*** LISTED ENTRIES Section Begins ***

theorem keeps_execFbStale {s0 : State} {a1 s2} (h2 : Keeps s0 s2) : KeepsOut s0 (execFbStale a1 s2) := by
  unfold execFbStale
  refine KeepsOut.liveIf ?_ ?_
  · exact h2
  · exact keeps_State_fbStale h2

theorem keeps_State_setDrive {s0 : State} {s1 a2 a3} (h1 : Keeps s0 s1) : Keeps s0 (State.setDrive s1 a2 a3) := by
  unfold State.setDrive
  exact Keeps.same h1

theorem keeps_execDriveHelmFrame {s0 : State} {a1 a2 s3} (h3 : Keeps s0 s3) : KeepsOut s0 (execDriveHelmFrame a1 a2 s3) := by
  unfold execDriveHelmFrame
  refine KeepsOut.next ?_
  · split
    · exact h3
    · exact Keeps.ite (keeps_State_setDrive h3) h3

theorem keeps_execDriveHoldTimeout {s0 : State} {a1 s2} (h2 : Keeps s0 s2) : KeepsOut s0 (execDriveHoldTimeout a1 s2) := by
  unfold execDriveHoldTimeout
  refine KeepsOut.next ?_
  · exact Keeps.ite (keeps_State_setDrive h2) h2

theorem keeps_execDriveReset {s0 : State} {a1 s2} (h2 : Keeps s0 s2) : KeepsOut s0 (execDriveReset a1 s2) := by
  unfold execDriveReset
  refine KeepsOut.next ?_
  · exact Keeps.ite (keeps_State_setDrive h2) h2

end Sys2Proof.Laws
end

*** LISTED ENTRIES Section Ends ***
*** LISTED ENTRIES Section Begins ***

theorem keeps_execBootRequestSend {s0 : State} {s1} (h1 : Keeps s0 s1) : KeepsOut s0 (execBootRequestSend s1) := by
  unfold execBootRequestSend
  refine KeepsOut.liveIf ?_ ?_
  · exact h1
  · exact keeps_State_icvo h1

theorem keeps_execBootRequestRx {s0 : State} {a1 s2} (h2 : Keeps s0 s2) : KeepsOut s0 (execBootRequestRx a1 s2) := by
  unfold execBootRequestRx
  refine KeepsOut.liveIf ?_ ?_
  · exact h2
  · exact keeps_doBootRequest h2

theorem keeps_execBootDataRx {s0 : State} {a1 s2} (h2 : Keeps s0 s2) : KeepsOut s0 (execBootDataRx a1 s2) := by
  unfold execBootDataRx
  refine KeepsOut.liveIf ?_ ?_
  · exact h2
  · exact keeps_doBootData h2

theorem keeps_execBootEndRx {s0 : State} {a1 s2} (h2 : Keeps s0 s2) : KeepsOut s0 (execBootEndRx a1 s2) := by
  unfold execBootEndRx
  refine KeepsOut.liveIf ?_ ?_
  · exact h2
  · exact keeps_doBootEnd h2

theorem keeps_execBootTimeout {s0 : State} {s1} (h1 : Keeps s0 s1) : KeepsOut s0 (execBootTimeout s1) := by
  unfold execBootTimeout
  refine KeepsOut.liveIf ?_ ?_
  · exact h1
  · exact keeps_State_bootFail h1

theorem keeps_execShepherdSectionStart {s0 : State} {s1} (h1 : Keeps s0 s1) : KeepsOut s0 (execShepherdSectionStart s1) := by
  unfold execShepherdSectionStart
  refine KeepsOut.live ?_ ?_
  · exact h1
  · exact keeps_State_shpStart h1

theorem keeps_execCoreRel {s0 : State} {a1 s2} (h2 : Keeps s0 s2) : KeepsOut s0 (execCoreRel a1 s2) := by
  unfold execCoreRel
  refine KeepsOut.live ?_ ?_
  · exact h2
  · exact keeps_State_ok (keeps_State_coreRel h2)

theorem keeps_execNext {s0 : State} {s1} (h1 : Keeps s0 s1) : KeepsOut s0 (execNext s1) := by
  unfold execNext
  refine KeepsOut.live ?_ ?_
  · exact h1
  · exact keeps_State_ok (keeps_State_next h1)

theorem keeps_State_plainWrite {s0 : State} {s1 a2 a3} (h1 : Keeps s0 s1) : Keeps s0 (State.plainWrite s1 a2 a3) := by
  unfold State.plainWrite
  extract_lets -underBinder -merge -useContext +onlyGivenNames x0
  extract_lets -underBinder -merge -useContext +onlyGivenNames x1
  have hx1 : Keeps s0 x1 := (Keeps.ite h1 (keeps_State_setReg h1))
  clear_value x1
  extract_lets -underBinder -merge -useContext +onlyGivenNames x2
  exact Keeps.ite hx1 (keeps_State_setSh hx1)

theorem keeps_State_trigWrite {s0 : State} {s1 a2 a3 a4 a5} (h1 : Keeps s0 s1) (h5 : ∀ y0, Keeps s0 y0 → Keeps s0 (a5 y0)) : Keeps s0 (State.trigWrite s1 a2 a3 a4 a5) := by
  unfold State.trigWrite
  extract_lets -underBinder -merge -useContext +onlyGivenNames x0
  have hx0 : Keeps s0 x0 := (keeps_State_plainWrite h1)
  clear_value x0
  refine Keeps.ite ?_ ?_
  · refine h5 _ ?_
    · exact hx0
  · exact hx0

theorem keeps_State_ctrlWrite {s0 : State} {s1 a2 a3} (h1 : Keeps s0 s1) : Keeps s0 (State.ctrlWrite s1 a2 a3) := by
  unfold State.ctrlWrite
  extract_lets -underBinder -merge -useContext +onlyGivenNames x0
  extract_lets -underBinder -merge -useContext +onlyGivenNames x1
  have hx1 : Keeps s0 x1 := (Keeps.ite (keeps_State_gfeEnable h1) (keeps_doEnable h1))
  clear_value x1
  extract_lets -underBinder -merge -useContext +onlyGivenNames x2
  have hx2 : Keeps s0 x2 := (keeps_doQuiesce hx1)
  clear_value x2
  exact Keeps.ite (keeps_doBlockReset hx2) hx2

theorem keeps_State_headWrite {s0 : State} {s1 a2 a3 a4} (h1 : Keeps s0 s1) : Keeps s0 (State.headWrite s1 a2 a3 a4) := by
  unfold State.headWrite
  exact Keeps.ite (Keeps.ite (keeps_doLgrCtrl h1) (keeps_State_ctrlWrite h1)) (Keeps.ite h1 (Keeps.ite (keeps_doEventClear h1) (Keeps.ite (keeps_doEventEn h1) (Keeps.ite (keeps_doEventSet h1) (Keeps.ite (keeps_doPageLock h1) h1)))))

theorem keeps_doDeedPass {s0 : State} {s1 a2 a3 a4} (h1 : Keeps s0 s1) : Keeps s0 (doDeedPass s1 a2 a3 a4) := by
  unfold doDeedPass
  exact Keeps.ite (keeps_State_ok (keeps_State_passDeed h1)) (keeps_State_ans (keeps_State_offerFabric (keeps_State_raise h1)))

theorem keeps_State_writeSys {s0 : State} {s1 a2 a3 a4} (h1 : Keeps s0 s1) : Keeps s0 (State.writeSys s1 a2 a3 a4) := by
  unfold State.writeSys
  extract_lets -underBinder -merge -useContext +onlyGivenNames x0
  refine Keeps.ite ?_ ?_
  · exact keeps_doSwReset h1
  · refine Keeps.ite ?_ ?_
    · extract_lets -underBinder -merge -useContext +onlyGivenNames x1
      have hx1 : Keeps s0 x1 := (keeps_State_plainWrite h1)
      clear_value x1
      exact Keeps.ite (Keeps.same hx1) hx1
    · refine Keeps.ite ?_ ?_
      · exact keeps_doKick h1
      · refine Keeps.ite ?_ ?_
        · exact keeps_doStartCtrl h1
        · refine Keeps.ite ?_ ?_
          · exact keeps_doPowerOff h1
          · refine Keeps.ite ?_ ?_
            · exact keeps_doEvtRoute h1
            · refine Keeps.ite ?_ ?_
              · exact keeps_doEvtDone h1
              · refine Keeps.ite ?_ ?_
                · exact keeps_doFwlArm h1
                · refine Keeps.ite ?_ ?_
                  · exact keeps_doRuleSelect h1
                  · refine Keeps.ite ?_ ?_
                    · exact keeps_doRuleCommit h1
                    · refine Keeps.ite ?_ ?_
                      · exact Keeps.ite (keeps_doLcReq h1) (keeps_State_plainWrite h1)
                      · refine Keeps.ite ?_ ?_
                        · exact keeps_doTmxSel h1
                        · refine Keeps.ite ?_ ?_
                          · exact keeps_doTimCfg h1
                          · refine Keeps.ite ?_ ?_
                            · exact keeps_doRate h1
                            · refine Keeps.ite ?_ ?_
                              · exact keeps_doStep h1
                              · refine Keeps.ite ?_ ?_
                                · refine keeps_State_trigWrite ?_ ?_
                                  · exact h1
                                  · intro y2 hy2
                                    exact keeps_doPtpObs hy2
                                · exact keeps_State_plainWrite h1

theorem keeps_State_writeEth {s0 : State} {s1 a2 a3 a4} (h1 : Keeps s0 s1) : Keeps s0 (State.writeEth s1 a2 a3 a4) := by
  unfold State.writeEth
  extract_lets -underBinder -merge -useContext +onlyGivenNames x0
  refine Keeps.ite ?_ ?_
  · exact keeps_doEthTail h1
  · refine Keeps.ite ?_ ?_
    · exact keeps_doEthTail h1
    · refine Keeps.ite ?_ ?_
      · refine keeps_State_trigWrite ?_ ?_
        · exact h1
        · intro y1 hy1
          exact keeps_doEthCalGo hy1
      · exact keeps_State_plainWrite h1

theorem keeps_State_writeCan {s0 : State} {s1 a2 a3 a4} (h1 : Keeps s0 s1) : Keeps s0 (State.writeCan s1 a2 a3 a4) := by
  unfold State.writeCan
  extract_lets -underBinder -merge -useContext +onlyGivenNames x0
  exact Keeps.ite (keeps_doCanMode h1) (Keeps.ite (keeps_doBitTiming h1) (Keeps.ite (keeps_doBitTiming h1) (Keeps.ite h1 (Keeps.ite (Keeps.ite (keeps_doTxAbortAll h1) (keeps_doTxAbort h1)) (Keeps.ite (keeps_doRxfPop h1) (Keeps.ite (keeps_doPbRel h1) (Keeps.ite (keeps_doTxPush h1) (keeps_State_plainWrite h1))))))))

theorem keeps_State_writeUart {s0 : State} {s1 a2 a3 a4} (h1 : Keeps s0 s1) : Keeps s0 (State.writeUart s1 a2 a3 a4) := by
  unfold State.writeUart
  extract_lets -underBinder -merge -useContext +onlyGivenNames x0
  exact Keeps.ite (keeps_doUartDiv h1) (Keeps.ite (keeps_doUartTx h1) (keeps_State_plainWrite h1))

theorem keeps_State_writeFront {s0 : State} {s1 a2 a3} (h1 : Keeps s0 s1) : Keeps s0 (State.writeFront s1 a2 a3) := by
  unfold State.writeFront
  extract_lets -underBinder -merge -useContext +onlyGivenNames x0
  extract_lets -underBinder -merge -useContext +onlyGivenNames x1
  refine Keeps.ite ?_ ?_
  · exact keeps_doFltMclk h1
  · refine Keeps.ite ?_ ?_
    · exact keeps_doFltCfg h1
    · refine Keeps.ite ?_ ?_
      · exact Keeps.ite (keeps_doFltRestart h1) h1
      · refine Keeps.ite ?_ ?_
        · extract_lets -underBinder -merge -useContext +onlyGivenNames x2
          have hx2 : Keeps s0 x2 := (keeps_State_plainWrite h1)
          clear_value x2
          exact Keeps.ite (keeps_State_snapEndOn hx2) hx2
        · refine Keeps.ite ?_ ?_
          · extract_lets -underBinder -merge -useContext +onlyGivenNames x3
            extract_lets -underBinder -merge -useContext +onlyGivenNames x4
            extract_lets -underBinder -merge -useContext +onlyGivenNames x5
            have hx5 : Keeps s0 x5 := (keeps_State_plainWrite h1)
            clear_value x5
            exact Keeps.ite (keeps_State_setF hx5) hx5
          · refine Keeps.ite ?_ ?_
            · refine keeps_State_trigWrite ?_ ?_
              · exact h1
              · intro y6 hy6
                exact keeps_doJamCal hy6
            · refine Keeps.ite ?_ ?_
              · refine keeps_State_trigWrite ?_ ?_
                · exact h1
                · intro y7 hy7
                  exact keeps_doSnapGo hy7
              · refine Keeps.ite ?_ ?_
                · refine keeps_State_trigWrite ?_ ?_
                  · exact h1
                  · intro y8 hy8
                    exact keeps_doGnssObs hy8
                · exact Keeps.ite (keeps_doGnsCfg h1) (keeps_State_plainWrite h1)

*** LISTED ENTRIES Section Ends ***

ACTIVITY:
Where a line in the records above contains "have", include it in the count, and give only that number.

OUTPUT BELOW:
7